The flashy and over-the-top leader of the pirates and captain of the Ishin. He wears the most amazing pirate garb, and a kimono tied the wrong way. Underneath the outlandish character, he is deadly in combat. He’s got a past connection to Phantom and knows way more than he’s letting on.
- Hijin (ヒジン)

Shiba’s Second-in-Command, she’s a tough looking woman who means business, but that doesn’t mean that she can’t be polite to guests. Shiba has an annoying habit of calling her "Oryo" and her corrections are to no avail.
- Gonza (ゴンザ)

Shiba's first mate, the leader of the pirate gang and is also one of the ship's hackers.

==PHANTOM==
- Maximus Drake (マキシマス・ドレイク)

The main antagonist.

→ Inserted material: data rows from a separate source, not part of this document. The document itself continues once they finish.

/-- Settles O32: the three things that op 1 can find, by the binding and the list of answers. -/
theorem dmiReadUpcall : Obligations.DmiReadUpcall := by
  unfold Obligations.DmiReadUpcall
  intro s addr data
  refine ⟨callDmiRead_unbound addr, fun _ _ => callDmiRead_returns addr, fun bound empty => ?_⟩
  exact ⟨Config.upcallData s.draws, by simp [exec_dmiRead, callDmiRead, bound, empty, logUpcall]⟩

/-- Settles O33: the three things that op 2 can find, by the binding and the list of answers. -/
theorem dmiWriteUpcall : Obligations.DmiWriteUpcall := by
  unfold Obligations.DmiWriteUpcall
  intro s addr data
  refine ⟨callDmiWrite_unbound addr data, fun _ _ => callDmiWrite_returns addr data, fun bound empty => ?_⟩
  simp [exec_dmiWrite, callDmiWrite, bound, empty, logUpcall]

/-- Settles O34: the next answer of the environment's function is that it hangs. -/
theorem hangingUpcallStops : Obligations.HangingUpcallStops := by
  unfold Obligations.HangingUpcallStops
  intro s addr data rest hangs
  exact ⟨fun bound => by simp [exec_dmiRead, callDmiRead, bound, hangs],
    fun bound => by simp [exec_dmiWrite, callDmiWrite, bound, hangs]⟩

/-! One transaction with the target's next answer, field by field. -/

theorem swdRead_of_answer {s : State} {k : Ack} {d : Word} {q : Bool} {rest : List Bool} (p : Bool) (a : RegAddr)
    (answers : s.swdioIn = readAnswer k d q ++ rest) :
    swdRead p a s = ⟨k, d,
      { s with
        swdioIn := rest, swclk := false, swdioDriven := false, swdioLevel := true
        wire := s.wire ++ readTrace p a (readAnswer k d q) }⟩ := by
  rw [swdRead_eq_after (sampledBits_of_append answers (readAnswer_length k d q)), ackOf_readAnswer, dataOf_readAnswer]
  simp [after, readOf, tookBits, Exchange.trace, answers]

theorem swdWrite_of_answer {s : State} {k : Ack} {rest : List Bool} (a : RegAddr) (d : Word)
    (answers : s.swdioIn = writeAnswer k ++ rest) :
    swdWrite true a d s = ⟨k,
      { s with
        swdioIn := rest, swclk := false, swdioDriven := true, swdioLevel := parity d
        tarShadow := if k = 0b001#3 ∧ a = 0b01#2 then some d else s.tarShadow
        wire := s.wire ++ writeTrace true a d (writeAnswer k) }⟩ := by
  rw [swdWrite_eq_after (sampledBits_of_append answers (writeAnswer_length k))]
  simp [after, writeOf, tookBits, Exchange.trace, answers, noteWrite_eq]

/-! The parts of an access: `EnsureTar`, and what follows it. -/

/-- The cache holds the value, as the statements spell it. -/
def Holds (b : Word) (s : State) : Prop := s.tarCacheValid = true ∧ s.tarCache = b

theorem tarHit_iff (b : Word) (s : State) : tarHit b s = true ↔ Holds b s := by simp [tarHit, Holds]

/-- What follows an OK `EnsureTar` in `DmiRead` (R302): the posted DRW read and RDBUF. -/
def drwRead (s : State) : Word × State :=
  let p := swdRead true aDrw s
  if ackIsOk p.ack then
    let r := swdRead false aRdbuf p.state
    if ackIsOk r.ack then (r.data, r.state) else failRead r.ack r.state
  else failRead p.ack p.state

/-- What follows an OK `EnsureTar` in `DmiWrite` (R303): DRW. -/
def drwWrite (data : Word) (s : State) : State :=
  let w := swdWrite true aDrw data s
  if ackIsOk w.ack then w.state else accessFault w.ack w.state

theorem dmiReadAccess_eq (addr : DmiAddr) (s : State) :
    dmiReadAccess addr s =
      if ackIsOk (ensureTar (byteAddr addr) s).ack then drwRead (ensureTar (byteAddr addr) s).state
      else failRead (ensureTar (byteAddr addr) s).ack (ensureTar (byteAddr addr) s).state := rfl
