-- ==== Sys2Proof/Machine/State.lean ====
section
/-! DEFINITION. The state of one engine (10_state.md R20) as plain data, its reset values (R38), and the outcomes. -/

namespace Sys2Proof.Machine

/-- `PHASE` (10_state.md R22). -/
inductive Phase where
  /-- Reset has happened and no START has been accepted since. -/
  | idle
  /-- A run is in progress: each cycle performs one STEP. -/
  | run
  /-- The last run closed: `COUNT` is its cycle length, `TRAJ` its trajectory. -/
  | done
  /-- The last START was refused or the last run hit the ceiling: `CAUSE` says which. -/
  | err
  deriving DecidableEq, Repr

/-- `CAUSE` (10_state.md R23). Codes 5 to 7 are never produced and have no constructor (93_implementation_defined.md
U10; log 13). -/
inductive Cause where
  | none
  | invalidSeed
  | invalidWidth
  | invalidTap
  | noClosure
  deriving DecidableEq, Repr

/-- What `raise` can be given: the complete list of exceptions (60_exceptions.md R190). -/
inductive ErrorCause where
  | invalidSeed
  | invalidWidth
  | invalidTap
  | noClosure
  deriving DecidableEq, Repr

/-- One engine: the tuple of 10_state.md R20, and two fields of the model's own, which are not the spec's state:
`cfg`, the instance's parameters (log 1), and `inputs`, what the host will drive (log 3). -/
structure State where
  /-- The instance's parameters; no operation writes them. The model's own field, log 1. -/
  cfg    : Config
  /-- What the host drives on the input ports in the coming cycles, the next cycle first. The model's own field, log 3. -/
  inputs : List Inputs
  /-- `PHASE` (R22). -/
  phase  : Phase
  /-- `CAUSE` (R23). -/
  cause  : Cause
  /-- `WIDTH`, `WB` bits (R24). -/
  width  : Nat
  /-- `SEED`, `WMAX` bits (R25). -/
  seed   : Nat
  /-- `TAPS`, `WMAX` bits, a mask (R26). -/
  taps   : Nat
  /-- `REG`, `WMAX` bits (R27). -/
  reg    : Nat
  /-- `COUNT`, `WMAX` bits (R28). -/
  count  : Nat
  /-- `EMIT`, 1 bit (R29). -/
  emit   : Bool
  /-- `TRAJ` (R31), the engine's one address space (20_memory.md R50): element `k` is the register state after `k`
  transitions (R51). A list in index order is its canonical form: indices are written once each, in increasing order,
  with no gaps. Its operations are those of `Memory` in Machine/Ops.lean. Log 9. -/
  traj   : List Nat
  deriving DecidableEq, Repr

/-- The output ports of 30_encoding.md R70. -/
structure OutPorts where
  phase    : Nat
  cause    : Nat
  ready    : Bool
  done     : Bool
  err      : Bool
  count    : Nat
  outValid : Bool
  outState : Nat
  outLast  : Bool
  deriving DecidableEq, Repr

/-- The reasons a step stops with a fault: there are none. The engine's errors are the entries into `PHASE = ERR` of
60_exceptions.md R196, which are next states; "No fatal/unrecoverable states exist" (R199), and no input has undefined
behaviour (30_encoding.md R81). Log 11. -/
inductive Fault where
  deriving DecidableEq, Repr

/-- The reasons an operation has no meaning in the model. -/
inductive Refusal where
  /-- The operation of that mnemonic has no meaning yet. Raised by an arm of `exec` only, and at present by none. Safe:
  nothing can be proved of what is refused. -/
  | notModelled (mnemonic : String)
  deriving DecidableEq, Repr

/-- The state right after RESET: the values of 10_state.md R38, on the instance `Config.chosen` (log 1), with nothing
asked by the host (log 3). It is the model's first state: "its initial state is the reset state"
(70_reset_and_hazards.md R222; log 10). -/
def State.reset : State :=
  { cfg := Config.chosen, inputs := [], phase := .idle, cause := .none, width := 0, seed := 0, taps := 0, reg := 0,
    count := 0, emit := false, traj := [] }

end Sys2Proof.Machine
end

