-- ==== Sys2Proof/Machine/Ops.lean ====
section
/-! DEFINITION. The shared operations on the state: the register writes, the trajectory, the input ports, and the one
error entry. -/

namespace Sys2Proof.Machine

/-! ## The trajectory -/

/-- Element `k` of a trajectory, for statements about it: "no operation reads `TRAJ`" (20_memory.md R50). An index not
yet written has no element. -/
def Memory.read (m : List Nat) (k : Nat) : Option Nat := m[k]?

/-- The write of 20_memory.md R51: it "always writes the index equal to the current length". -/
def Memory.append (m : List Nat) (v : Nat) : List Nat := m ++ [v]

/-- The form of a trajectory: every element is one whole state of `WMAX` bits (20_memory.md R51). Gaps and repeated
indices cannot be written down. -/
abbrev Memory.wf (c : Config) (m : List Nat) : Prop := ∀ v ∈ m, v < 2 ^ c.wmax

/-! ## Register writes -/

/-- `PHASE <- p`. -/
def setPhase (p : Phase) (s : State) : State := { s with phase := p }

/-- `CAUSE <- c`. -/
def setCause (c : Cause) (s : State) : State := { s with cause := c }

/-- `EMIT <- b`. -/
def setEmit (b : Bool) (s : State) : State := { s with emit := b }

/-- `WIDTH <- w ; SEED <- v ; TAPS <- m`, the latching of START's operands (40_command_start.md R102), each cut to its
register (10_state.md R24 to R26; log 2). -/
def latchOperands (w v m : Nat) (s : State) : State :=
  { s with width := trunc s.cfg.wb w, seed := trunc s.cfg.wmax v, taps := trunc s.cfg.wmax m }

/-- `REG <- v`, on `WMAX` bits (10_state.md R27; log 2). -/
def writeReg (v : Nat) (s : State) : State := { s with reg := trunc s.cfg.wmax v }

/-- `COUNT <- k`, on `WMAX` bits (10_state.md R28; log 2, log 7). -/
def writeCount (k : Nat) (s : State) : State := { s with count := trunc s.cfg.wmax k }

/-- `TrajAppend(v)`: `TRAJ <- TRAJ ++ [v]` and `EMIT <- 1` (00_scope.md R10). An element is `WMAX` bits (20_memory.md
R51). -/
def trajAppend (v : Nat) (s : State) : State :=
  { s with traj := Memory.append s.traj (trunc s.cfg.wmax v), emit := true }

/-- `TrajClear()`: `TRAJ <- []` (00_scope.md R10). -/
def trajClear (s : State) : State := { s with traj := [] }

/-! ## Error entry -/

/-- The value of `CAUSE` an exception leaves (60_exceptions.md R190). -/
def ErrorCause.toCause : ErrorCause → Cause
  | .invalidSeed => .invalidSeed
  | .invalidWidth => .invalidWidth
  | .invalidTap => .invalidTap
  | .noClosure => .noClosure

/-- What error entry clears for an input error: `REG <- 0 ; COUNT <- 0 ; EMIT <- 0 ; TRAJ <- []` (60_exceptions.md
R196). -/
def clearRun (s : State) : State := trajClear (setEmit false (writeCount 0 (writeReg 0 s)))

/-- Error entry, `raise e` (60_exceptions.md R196), the engine's one way of taking an exception: `PHASE <- ERR ;
CAUSE <- e`; for an input error the run's registers are cleared, for `NoClosure` they keep what STEP has just written.
Nothing is saved, and there is no return operation (R197): a START or a RESET leaves `ERR`. -/
def raise (e : ErrorCause) (s : State) : State :=
  match e with
  | .noClosure => setCause e.toCause (setPhase .err s)
  | .invalidSeed | .invalidWidth | .invalidTap => setCause e.toCause (setPhase .err (clearRun s))

/-! ## The input ports -/

/-- A cycle in which the host asks for nothing: `rst = 0`, `start = 0`. The operand ports have no effect in it
(30_encoding.md R81). -/
def Inputs.idle : Inputs := { rst := false, start := false, seedIn := 0, tapsIn := 0, widthIn := 0 }

/-- The input ports of this cycle. A host with nothing more to ask drives `rst = 0`, `start = 0`. DESIGN CHOICE,
unsafe for a claim about what a host with an exhausted list does (log 3). -/
def currentInputs (s : State) : Inputs := s.inputs.headD Inputs.idle

/-- Time passes to the next cycle's inputs. -/
def advanceInputs (s : State) : State := { s with inputs := s.inputs.tail }

end Sys2Proof.Machine
end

The commander of the elite unit Phantom, this scarred man is a cipher. The unit he commands is the most skilled in the nation, but feared, not respected. Several officials in the government actively work to undermine his plans.
- Renee Vikro (レニー・ヴィクロー, Vikuro Lenny)

Vice-Commander of Phantom, Renée seems as cold hearted as they come. She can bluff terrorists without breaking a sweat or plan an operation with deadly efficiency, and her sharp-shooting skills let her pick off targets from great distances. There is something odd about her relationships with other members of Phantom, both past and present.
- Steve (スティーブ)

Other than the commander and the vice-commander, Steve has been with Phantom the longest. Featuring a facial tattoo and a bald head, Steve represents a Phantom soldier whose deeds show loyalty to his serving commander, yet shows the ability to understand and sympathize between the right and wrong.
- Qing Lang (青狼)

The youngest member of Phantom, Qing Lang likes to use tarot cards for close quarters combat. He derives a devilish glee from reading fortunes before a mission... and telling soon-to-be victims that their fortune is death. He is able to detect the scent of gunpowder with great accuracy.
- Kyoshiro (狂死郎)

His name derives from a Japanese word meaning “dying insane,” and that is probably what he is going to do. He has a fondness for knives, to the point of licking them with his freakishly long tongue. He is deadly at mid-range as a silent killer due to his knife throwing skills and demonstrates them during an infiltration mission. During this mission, he is seen to be enjoying inflicting pain during interrogation and licks his blade clean after the kill.
- Riki (リキ)

The final current member of Phantom, Riki is a huge tank-like man and just as fearsome a soldier as his comrades. He has some surprising bouts of common sense though.